/-! ### The canonical form -/

theorem Memory.wf_iff (m : Memory) :
    m.wf = true ↔ m.Pairwise (fun a b => a.1 < b.1) ∧ ∀ c ∈ m, c.2 ≠ Memory.unlisted := by
  simp [Memory.wf]

@[simp] theorem Memory.wf_nil : Memory.wf [] = true := rfl

theorem Memory.entries_pairwise (a : Nat) (bs : List Byte) :
    (Memory.entries a bs).Pairwise fun c d => c.1 < d.1 := by
  induction bs generalizing a with
  | nil => exact List.Pairwise.nil
  | cons b bs ih =>
    rw [Memory.entries]
    split
    · exact ih (a + 1)
    · refine List.pairwise_cons.2 ⟨fun c hc => ?_, ih (a + 1)⟩
      have := Memory.entries_addr _ _ c hc
      omega

/-- Every write keeps the canonical form. -/
theorem Memory.wf_writeRange (m : Memory) (a : Nat) (bs : List Byte) (h : m.wf = true) :
    (m.writeRange a bs).wf = true := by
  rw [Memory.wf_iff] at h ⊢
  obtain ⟨hp, hv⟩ := h
  constructor
  · rw [Memory.writeRange, List.append_assoc]
    refine List.pairwise_append.2 ⟨hp.filter _, List.pairwise_append.2
      ⟨Memory.entries_pairwise a bs, hp.filter _, ?_⟩, ?_⟩
    · intro c hc d hd
      have h1 := Memory.entries_addr _ _ c hc
      have h2 := (List.mem_filter.1 hd).2
      simp only [decide_eq_true_eq] at h2
      omega
    · intro c hc d hd
      have h1 := (List.mem_filter.1 hc).2
      simp only [decide_eq_true_eq] at h1
      rcases List.mem_append.1 hd with hd | hd
      · have h2 := Memory.entries_addr _ _ d hd
        omega
      · have h2 := (List.mem_filter.1 hd).2
        simp only [decide_eq_true_eq] at h2
        omega
  · intro c hc
    rw [Memory.writeRange] at hc
    rcases List.mem_append.1 hc with hc | hc
    · rcases List.mem_append.1 hc with hc | hc
      · exact hv c (List.mem_of_mem_filter hc)
      · exact (Memory.entries_addr _ _ c hc).2.2
    · exact hv c (List.mem_of_mem_filter hc)

theorem Memory.within_iff (m : Memory) (size : Nat) : m.within size = true ↔ ∀ c ∈ m, c.1 < size := by
  simp [Memory.within]

@[simp] theorem Memory.within_nil (size : Nat) : Memory.within [] size = true := rfl

/-- A write below `size` keeps every listed address below `size`. -/
theorem Memory.within_writeRange (m : Memory) (a : Nat) (bs : List Byte) (size : Nat) (h : m.within size = true)
    (hb : a + bs.length ≤ size) : (m.writeRange a bs).within size = true := by
  rw [Memory.within_iff] at h ⊢
  intro c hc
  rw [Memory.writeRange] at hc
  rcases List.mem_append.1 hc with hc | hc
  · rcases List.mem_append.1 hc with hc | hc
    · exact h c (List.mem_of_mem_filter hc)
    · have := Memory.entries_addr _ _ c hc; omega
  · exact h c (List.mem_of_mem_filter hc)

/-- The least listed address of a canonical memory whose first pair is `c`. -/
theorem Memory.read_head_lt (c : Host.Cell) (m : Memory) (h : (c :: m).Pairwise fun a b => a.1 < b.1) (x : Nat)
    (hx : x < c.1) : Memory.read (c :: m) x = Memory.unlisted :=
  Memory.read_of_not_listed _ _ fun d hd => by
    rcases List.mem_cons.1 hd with rfl | hd
    · omega
    · have := (List.pairwise_cons.1 h).1 d hd; omega

/-- Equal memories are equal data: two canonical memories that read the same everywhere are the same list. -/
theorem Memory.ext (m n : Memory) (hm : m.wf = true) (hn : n.wf = true) (h : ∀ x, m.read x = n.read x) : m = n := by
  induction m generalizing n with
  | nil =>
    cases n with
    | nil => rfl
    | cons d n =>
      have := h d.1
      rw [Memory.wf_iff] at hn
      rw [Memory.read_cons, if_pos rfl, Memory.read_nil] at this
      exact absurd this.symm (hn.2 d (by simp))
  | cons c m ih =>
    have hmi := (Memory.wf_iff _).1 hm
    have hni := (Memory.wf_iff _).1 hn
    cases n with
    | nil =>
      have := h c.1
      rw [Memory.read_cons, if_pos rfl, Memory.read_nil] at this
      exact absurd this (hmi.2 c (by simp))
    | cons d n =>
      have hcd : c.1 = d.1 := by
        rcases Nat.lt_trichotomy c.1 d.1 with hlt | heq | hgt
        · have h1 := h c.1
          rw [Memory.read_cons, if_pos rfl, Memory.read_head_lt d n hni.1 _ hlt] at h1
          exact absurd h1 (hmi.2 c (by simp))
        · exact heq
        · have h1 := h d.1
          rw [Memory.read_head_lt c m hmi.1 _ hgt, Memory.read_cons, if_pos rfl] at h1
          exact absurd h1.symm (hni.2 d (by simp))
      have hval : c.2 = d.2 := by
        have h1 := h c.1
        rwa [Memory.read_cons, if_pos rfl, Memory.read_cons, if_pos hcd.symm] at h1
      have hpm := List.pairwise_cons.1 hmi.1
      have hpn := List.pairwise_cons.1 hni.1
      have htail : m = n := by
        apply ih n
        · exact (Memory.wf_iff _).2 ⟨hpm.2, fun e he => hmi.2 e (by simp [he])⟩
        · exact (Memory.wf_iff _).2 ⟨hpn.2, fun e he => hni.2 e (by simp [he])⟩
        · intro x
          have h1 := h x
          rw [Memory.read_cons, Memory.read_cons] at h1
          by_cases hx : c.1 = x
          · subst hx
            rw [Memory.read_of_not_listed m _ fun e he => by have := hpm.1 e he; omega,
              Memory.read_of_not_listed n _ fun e he => by have := hpn.1 e he; omega]
          · rwa [if_neg hx, if_neg (by omega)] at h1
      rw [htail, Prod.ext hcd hval]

/-! ### Reading a range -/

theorem Memory.image_size (m : Memory) (a n : Nat) :
    (m.foldr (fun c img => if a ≤ c.1 then Array.setIfInBounds img (c.1 - a) c.2 else img)
      (Array.replicate n Memory.unlisted)).size = n := by
  induction m with
  | nil => simp
  | cons c m ih =>
    rw [List.foldr_cons]
    split
    · simp [ih]
    · exact ih

theorem Memory.image_getElem? (m : Memory) (a n k : Nat) (hk : k < n) :
    (m.foldr (fun c img => if a ≤ c.1 then Array.setIfInBounds img (c.1 - a) c.2 else img)
      (Array.replicate n Memory.unlisted))[k]? = some (m.read (a + k)) := by
  induction m with
  | nil => simp [hk]
  | cons c m ih =>
    have hsz := Memory.image_size m a n
    rw [List.foldr_cons, Memory.read_cons]
    split
    · rw [Array.getElem?_setIfInBounds]
      by_cases h : c.1 - a = k
      · rw [if_pos h, if_pos (by omega), if_pos (by omega)]
      · rw [if_neg h, ih, if_neg (by omega)]
    · rw [ih, if_neg (by omega)]

/-- A range read is one read for each address. -/
theorem Memory.readRange_eq_map (m : Memory) (a n : Nat) :
    m.readRange a n = (List.range n).map fun k => m.read (a + k) := by
  apply List.ext_getElem?
  intro k
  rw [Memory.readRange, Array.getElem?_toList]
  by_cases hk : k < n
  · rw [Memory.image_getElem? m a n k hk]
    simp [hk]
  · rw [Array.getElem?_eq_none (by rw [Memory.image_size]; omega), List.getElem?_eq_none (by simp; omega)]

@[simp] theorem Memory.readRange_length (m : Memory) (a n : Nat) : (m.readRange a n).length = n := by
  simp [Memory.readRange_eq_map]

theorem Memory.readRange_getElem? (m : Memory) (a n k : Nat) (hk : k < n) :
    (m.readRange a n)[k]? = some (m.read (a + k)) := by
  simp [Memory.readRange_eq_map, hk]

theorem Memory.readRange_getD (m : Memory) (a n k : Nat) (hk : k < n) :
    (m.readRange a n).getD k 0 = m.read (a + k) := by
  simp [List.getD_eq_getElem?_getD, Memory.readRange_getElem? m a n k hk]

/-! ### FRAMEBUF as bits -/

/-- `FB[a .. a+n)` is `FB[a]`, `FB[a+1]`, … (R8, R51). -/
theorem fbBits_eq_map (m : Memory) (a n : Nat) : fbBits m a n = (List.range n).map fun k => fbBit m (a + k) := by
  apply List.ext_getElem?
  intro k
  rw [fbBits, List.getElem?_take]
  split
  · rename_i hk
    rw [List.getElem?_drop]
    have hj : (a % 8 + k) / 8 < (a % 8 + n + 7) / 8 := by omega
    have hb := bytesBits_getElem? (m.readRange (a / 8) ((a % 8 + n + 7) / 8)) ((a % 8 + k) / 8) ((a % 8 + k) % 8)
      (by rw [Memory.readRange_length]; exact hj) (Nat.mod_lt _ (by omega))
    rw [Nat.div_add_mod] at hb
    rw [hb]
    have hr := Memory.readRange_getElem? m (a / 8) _ _ hj
    rw [List.getElem?_eq_getElem (by rw [Memory.readRange_length]; exact hj)] at hr
    rw [Option.some.inj hr]
    have e1 : a / 8 + (a % 8 + k) / 8 = (a + k) / 8 := by omega
    have e2 : (a % 8 + k) % 8 = (a + k) % 8 := by omega
    simp [hk, fbBit, e1, e2]
  · rename_i hk
    rw [List.getElem?_eq_none (by simp; omega)]

@[simp] theorem fbBits_length (m : Memory) (a n : Nat) : (fbBits m a n).length = n := by simp [fbBits_eq_map]

theorem fbBits_getElem? (m : Memory) (a n k : Nat) (hk : k < n) : (fbBits m a n)[k]? = some (fbBit m (a + k)) := by
  simp [fbBits_eq_map, hk]

theorem fbBits_getD (m : Memory) (a n k : Nat) (hk : k < n) : (fbBits m a n).getD k false = fbBit m (a + k) := by
  simp [List.getD_eq_getElem?_getD, fbBits_getElem? m a n k hk]

/-- READ AFTER WRITE for bits: inside the range the bits written, every other bit as before (R51, R54). -/
theorem fbBit_fbWrite (m : Memory) (a : Nat) (v : Bits) (i : Nat) :
    fbBit (fbWrite m a v) i = if a ≤ i ∧ i < a + v.length then v.getD (i - a) false else fbBit m i := by
  simp only [fbWrite, fbBit]
  rw [Memory.read_writeRange]
  simp only [packBytes_length, List.length_append, fbBits_length]
  by_cases hr : a / 8 ≤ i / 8 ∧ i / 8 < a / 8 + (a % 8 + v.length + (8 - (a + v.length) % 8) % 8) / 8
  · rw [if_pos hr]
    have hg := packBytes_getMsbD
      (fbBits m (8 * (a / 8)) (a % 8) ++ v ++ fbBits m (a + v.length) ((8 - (a + v.length) % 8) % 8))
      (i / 8 - a / 8) (i % 8) (by simp only [List.length_append, fbBits_length]; omega) (Nat.mod_lt _ (by omega))
    have hu : Memory.unlisted = 0 := rfl
    rw [List.getD_eq_getElem?_getD, hu, hg, List.getD_eq_getElem?_getD]
    by_cases h1 : i < a
    · rw [if_neg (by omega), List.append_assoc, List.getElem?_append_left (by rw [fbBits_length]; omega),
        fbBits_getElem? _ _ _ _ (by omega)]
      have e : 8 * (a / 8) + (8 * (i / 8 - a / 8) + i % 8) = i := by omega
      rw [e]; rfl
    · by_cases h2 : i < a + v.length
      · rw [if_pos ⟨by omega, h2⟩, List.append_assoc, List.getElem?_append_right (by rw [fbBits_length]; omega),
          fbBits_length, List.getElem?_append_left (by omega), List.getD_eq_getElem?_getD]
        have e : 8 * (i / 8 - a / 8) + i % 8 - a % 8 = i - a := by omega
        rw [e]
      · rw [if_neg (by omega), List.getElem?_append_right (by rw [List.length_append, fbBits_length]; omega),
          List.length_append, fbBits_length, fbBits_getElem? _ _ _ _ (by omega)]
        have e : a + v.length + (8 * (i / 8 - a / 8) + i % 8 - (a % 8 + v.length)) = i := by omega
        rw [e]; rfl
  · rw [if_neg hr, if_neg (by omega)]

theorem wf_fbWrite (m : Memory) (a : Nat) (v : Bits) (h : m.wf = true) : (fbWrite m a v).wf = true :=
  Memory.wf_writeRange _ _ _ h

theorem wf_fbWriteWord (m : Memory) (w : Nat) (v : Word) (h : m.wf = true) : (fbWriteWord m w v).wf = true :=
  wf_fbWrite _ _ _ h

/-- Both buffers are canonical after power-on reset. -/
theorem reset_buffers_wf : State.reset.frameBuf.wf = true ∧ State.reset.cellBuf.wf = true := ⟨rfl, rfl⟩

/-- A write of bits below `8 · size` keeps every listed address below `size`. -/
theorem within_fbWrite (m : Memory) (a : Nat) (v : Bits) (size : Nat) (h : m.within size = true)
    (hb : a + v.length ≤ 8 * size) : (fbWrite m a v).within size = true := by
  apply Memory.within_writeRange _ _ _ _ h
  simp only [packBytes_length, List.length_append, fbBits_length]
  omega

Problem: Retype only the lines above between the line with "rw [List.foldr_cons, Memory.read_cons]" and the line with "by_cases hk : k < n", counting those two lines as well, and keep every character as it is.

Reply to the task:
    rw [List.foldr_cons, Memory.read_cons]
    split
    · rw [Array.getElem?_setIfInBounds]
      by_cases h : c.1 - a = k
      · rw [if_pos h, if_pos (by omega), if_pos (by omega)]
      · rw [if_neg h, ih, if_neg (by omega)]
    · rw [ih, if_neg (by omega)]

/-- A range read is one read for each address. -/
theorem Memory.readRange_eq_map (m : Memory) (a n : Nat) :
    m.readRange a n = (List.range n).map fun k => m.read (a + k) := by
  apply List.ext_getElem?
  intro k
  rw [Memory.readRange, Array.getElem?_toList]
  by_cases hk : k < n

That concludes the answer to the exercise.